● The data
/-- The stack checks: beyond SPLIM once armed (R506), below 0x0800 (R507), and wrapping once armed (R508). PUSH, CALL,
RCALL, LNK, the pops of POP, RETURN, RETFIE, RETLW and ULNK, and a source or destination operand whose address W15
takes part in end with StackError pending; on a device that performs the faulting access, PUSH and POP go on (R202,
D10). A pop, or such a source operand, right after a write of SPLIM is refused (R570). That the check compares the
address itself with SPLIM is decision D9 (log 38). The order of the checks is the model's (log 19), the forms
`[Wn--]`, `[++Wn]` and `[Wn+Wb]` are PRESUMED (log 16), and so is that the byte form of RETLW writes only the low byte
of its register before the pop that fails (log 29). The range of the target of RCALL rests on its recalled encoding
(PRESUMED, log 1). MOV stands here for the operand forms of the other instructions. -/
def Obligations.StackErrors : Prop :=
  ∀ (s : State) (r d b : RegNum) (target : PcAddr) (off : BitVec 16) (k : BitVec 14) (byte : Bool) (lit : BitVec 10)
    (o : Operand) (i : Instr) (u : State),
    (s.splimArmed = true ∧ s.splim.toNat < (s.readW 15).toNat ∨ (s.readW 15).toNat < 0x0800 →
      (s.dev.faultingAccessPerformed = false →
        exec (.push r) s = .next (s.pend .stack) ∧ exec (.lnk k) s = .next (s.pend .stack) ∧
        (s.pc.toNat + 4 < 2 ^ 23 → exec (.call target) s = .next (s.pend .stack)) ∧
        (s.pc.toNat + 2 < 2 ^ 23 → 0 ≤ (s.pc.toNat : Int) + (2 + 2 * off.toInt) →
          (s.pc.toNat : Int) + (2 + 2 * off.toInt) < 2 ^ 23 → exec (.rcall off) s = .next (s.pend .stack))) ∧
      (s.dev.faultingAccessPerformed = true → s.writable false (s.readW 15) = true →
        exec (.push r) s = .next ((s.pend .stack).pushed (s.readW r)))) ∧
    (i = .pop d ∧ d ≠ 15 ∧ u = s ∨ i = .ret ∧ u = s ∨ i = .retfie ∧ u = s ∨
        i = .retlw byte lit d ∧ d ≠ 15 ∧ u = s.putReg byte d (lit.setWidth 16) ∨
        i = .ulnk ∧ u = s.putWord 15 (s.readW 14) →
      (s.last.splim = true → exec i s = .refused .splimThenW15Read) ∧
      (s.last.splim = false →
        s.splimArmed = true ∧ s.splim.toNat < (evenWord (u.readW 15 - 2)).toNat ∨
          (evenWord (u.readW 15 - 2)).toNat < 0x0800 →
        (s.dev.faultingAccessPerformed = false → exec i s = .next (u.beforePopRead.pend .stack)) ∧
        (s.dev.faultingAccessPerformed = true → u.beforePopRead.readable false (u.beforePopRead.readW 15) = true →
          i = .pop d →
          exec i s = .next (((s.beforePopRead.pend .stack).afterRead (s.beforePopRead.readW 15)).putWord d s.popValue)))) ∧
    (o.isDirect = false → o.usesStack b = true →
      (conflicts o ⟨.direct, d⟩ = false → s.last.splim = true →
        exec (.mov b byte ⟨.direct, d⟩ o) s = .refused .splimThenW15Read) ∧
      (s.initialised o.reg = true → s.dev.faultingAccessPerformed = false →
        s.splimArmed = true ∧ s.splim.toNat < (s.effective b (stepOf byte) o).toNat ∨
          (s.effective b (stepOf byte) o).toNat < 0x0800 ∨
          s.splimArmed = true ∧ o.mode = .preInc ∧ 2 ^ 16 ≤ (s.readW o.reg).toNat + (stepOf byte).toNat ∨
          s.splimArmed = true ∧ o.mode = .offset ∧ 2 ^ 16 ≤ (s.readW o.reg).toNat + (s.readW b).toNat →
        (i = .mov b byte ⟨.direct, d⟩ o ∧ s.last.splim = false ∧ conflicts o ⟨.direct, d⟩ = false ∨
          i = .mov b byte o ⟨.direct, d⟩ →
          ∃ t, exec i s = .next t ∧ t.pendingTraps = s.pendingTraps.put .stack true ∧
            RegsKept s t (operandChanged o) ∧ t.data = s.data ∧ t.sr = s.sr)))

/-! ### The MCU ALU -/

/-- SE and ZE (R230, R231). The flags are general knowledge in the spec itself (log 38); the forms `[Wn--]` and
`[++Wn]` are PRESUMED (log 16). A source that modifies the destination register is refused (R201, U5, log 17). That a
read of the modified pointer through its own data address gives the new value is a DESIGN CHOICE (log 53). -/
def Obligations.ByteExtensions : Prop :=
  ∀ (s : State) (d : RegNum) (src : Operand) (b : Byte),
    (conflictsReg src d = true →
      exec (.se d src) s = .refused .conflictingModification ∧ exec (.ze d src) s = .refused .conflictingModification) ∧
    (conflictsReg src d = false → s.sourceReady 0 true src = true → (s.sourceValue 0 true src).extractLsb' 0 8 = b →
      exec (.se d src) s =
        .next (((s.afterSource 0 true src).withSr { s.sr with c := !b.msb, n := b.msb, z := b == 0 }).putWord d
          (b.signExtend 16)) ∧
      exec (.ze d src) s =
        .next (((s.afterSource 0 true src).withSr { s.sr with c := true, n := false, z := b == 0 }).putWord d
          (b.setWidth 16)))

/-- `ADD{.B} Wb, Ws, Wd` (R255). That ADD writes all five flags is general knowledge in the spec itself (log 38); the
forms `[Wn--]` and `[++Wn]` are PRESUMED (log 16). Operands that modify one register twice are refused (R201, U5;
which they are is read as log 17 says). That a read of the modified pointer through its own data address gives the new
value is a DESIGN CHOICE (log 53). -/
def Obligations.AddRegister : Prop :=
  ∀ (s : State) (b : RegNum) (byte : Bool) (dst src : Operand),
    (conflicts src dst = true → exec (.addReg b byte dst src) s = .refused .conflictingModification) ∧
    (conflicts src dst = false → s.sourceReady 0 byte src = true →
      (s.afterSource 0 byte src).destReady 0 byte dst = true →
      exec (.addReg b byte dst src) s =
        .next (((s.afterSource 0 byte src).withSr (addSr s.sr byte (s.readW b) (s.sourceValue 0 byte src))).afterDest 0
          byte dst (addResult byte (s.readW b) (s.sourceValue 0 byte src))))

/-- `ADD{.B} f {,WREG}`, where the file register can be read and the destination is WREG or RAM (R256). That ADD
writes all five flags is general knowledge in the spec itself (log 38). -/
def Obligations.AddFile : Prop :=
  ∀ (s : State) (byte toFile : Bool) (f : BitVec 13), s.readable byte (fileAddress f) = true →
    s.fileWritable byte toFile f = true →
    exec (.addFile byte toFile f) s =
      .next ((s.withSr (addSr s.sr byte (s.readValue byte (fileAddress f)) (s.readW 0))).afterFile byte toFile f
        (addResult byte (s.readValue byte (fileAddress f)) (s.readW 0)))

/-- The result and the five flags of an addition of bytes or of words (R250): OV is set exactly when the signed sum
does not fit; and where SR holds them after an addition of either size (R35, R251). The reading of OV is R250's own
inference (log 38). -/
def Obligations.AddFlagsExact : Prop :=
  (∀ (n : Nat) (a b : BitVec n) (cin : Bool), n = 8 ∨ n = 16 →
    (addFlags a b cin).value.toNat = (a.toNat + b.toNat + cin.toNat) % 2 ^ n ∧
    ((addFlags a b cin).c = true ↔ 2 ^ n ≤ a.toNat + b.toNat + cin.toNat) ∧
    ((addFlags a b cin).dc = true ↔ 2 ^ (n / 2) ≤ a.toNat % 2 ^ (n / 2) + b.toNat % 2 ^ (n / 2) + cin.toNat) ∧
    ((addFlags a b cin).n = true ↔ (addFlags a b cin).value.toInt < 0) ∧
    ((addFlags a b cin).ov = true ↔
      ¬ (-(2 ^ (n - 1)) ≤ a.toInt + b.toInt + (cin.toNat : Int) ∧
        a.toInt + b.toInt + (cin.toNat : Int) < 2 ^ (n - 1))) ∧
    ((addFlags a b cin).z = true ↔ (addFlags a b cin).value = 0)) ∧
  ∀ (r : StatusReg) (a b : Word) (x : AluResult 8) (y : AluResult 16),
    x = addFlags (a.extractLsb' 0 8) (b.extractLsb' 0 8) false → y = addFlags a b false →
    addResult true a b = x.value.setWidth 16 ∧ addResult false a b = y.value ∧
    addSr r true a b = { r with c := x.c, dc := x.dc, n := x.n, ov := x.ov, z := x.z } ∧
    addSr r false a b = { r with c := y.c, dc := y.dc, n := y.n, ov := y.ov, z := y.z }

---

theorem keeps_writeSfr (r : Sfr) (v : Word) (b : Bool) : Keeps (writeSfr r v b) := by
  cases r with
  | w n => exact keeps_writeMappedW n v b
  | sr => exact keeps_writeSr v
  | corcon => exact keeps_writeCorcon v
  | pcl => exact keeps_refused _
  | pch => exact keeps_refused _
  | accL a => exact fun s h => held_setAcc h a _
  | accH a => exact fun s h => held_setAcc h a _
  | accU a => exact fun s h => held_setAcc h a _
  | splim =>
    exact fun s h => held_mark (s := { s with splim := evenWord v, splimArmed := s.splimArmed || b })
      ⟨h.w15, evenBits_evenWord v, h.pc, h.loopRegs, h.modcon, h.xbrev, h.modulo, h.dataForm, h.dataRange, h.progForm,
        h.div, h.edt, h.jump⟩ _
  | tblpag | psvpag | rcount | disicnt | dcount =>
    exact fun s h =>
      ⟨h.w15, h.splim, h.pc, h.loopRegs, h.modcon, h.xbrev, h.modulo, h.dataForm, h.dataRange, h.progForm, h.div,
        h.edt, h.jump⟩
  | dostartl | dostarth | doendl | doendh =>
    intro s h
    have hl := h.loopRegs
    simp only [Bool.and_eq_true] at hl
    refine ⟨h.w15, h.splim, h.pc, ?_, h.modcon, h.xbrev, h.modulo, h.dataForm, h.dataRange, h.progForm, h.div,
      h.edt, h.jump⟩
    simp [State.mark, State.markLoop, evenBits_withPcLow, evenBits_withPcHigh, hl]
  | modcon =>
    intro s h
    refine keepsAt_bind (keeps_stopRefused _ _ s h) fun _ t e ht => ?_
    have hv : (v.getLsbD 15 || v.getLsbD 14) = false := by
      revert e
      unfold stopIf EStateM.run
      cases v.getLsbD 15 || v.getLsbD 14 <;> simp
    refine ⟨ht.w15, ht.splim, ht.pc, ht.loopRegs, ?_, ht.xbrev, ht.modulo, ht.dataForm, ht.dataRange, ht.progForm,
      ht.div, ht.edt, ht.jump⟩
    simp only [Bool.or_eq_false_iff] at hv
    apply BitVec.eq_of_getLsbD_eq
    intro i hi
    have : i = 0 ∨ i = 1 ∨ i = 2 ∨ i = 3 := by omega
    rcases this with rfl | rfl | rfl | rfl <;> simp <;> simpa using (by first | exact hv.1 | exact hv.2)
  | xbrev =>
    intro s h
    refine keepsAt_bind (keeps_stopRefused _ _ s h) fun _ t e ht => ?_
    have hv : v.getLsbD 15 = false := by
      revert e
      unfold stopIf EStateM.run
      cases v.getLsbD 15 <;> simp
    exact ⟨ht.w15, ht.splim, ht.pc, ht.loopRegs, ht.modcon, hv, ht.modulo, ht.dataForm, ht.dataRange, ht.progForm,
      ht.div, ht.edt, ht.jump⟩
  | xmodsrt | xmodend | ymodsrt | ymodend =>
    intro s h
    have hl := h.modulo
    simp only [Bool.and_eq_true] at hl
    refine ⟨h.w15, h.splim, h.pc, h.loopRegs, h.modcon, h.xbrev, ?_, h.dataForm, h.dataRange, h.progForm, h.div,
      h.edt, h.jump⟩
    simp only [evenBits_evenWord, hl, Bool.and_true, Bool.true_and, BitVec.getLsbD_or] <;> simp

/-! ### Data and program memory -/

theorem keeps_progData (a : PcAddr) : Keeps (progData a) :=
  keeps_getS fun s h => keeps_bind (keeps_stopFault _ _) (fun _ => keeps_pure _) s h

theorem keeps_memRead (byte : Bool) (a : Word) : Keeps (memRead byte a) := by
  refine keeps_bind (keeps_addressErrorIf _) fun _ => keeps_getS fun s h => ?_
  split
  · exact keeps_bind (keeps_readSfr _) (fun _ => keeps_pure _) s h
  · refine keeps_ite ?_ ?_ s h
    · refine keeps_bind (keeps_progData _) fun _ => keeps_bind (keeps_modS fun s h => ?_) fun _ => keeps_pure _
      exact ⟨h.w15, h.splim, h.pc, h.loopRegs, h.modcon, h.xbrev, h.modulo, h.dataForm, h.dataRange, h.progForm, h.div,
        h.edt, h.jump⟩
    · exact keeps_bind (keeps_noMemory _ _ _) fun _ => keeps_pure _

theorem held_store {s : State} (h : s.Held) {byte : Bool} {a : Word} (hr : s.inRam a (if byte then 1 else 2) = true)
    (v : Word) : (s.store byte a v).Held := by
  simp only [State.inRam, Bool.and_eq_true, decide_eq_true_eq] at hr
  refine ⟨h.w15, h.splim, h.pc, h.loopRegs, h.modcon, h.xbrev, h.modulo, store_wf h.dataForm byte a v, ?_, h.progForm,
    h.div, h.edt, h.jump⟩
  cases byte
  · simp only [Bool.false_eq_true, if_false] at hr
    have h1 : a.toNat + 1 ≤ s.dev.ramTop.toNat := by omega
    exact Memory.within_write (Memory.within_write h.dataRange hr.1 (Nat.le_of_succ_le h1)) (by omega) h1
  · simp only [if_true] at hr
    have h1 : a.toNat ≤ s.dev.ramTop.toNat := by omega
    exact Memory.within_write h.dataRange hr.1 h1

● Work task
Print exactly the lines above, between the one holding "addResult true a" and the one holding "addSr r false", inclusive, and nothing besides.

● Response area
    addResult true a b = x.value.setWidth 16 ∧ addResult false a b = y.value ∧
    addSr r true a b = { r with c := x.c, dc := x.dc, n := x.n, ov := x.ov, z := x.z } ∧
    addSr r false a b = { r with c := y.c, dc := y.dc, n := y.n, ov := y.ov, z := y.z }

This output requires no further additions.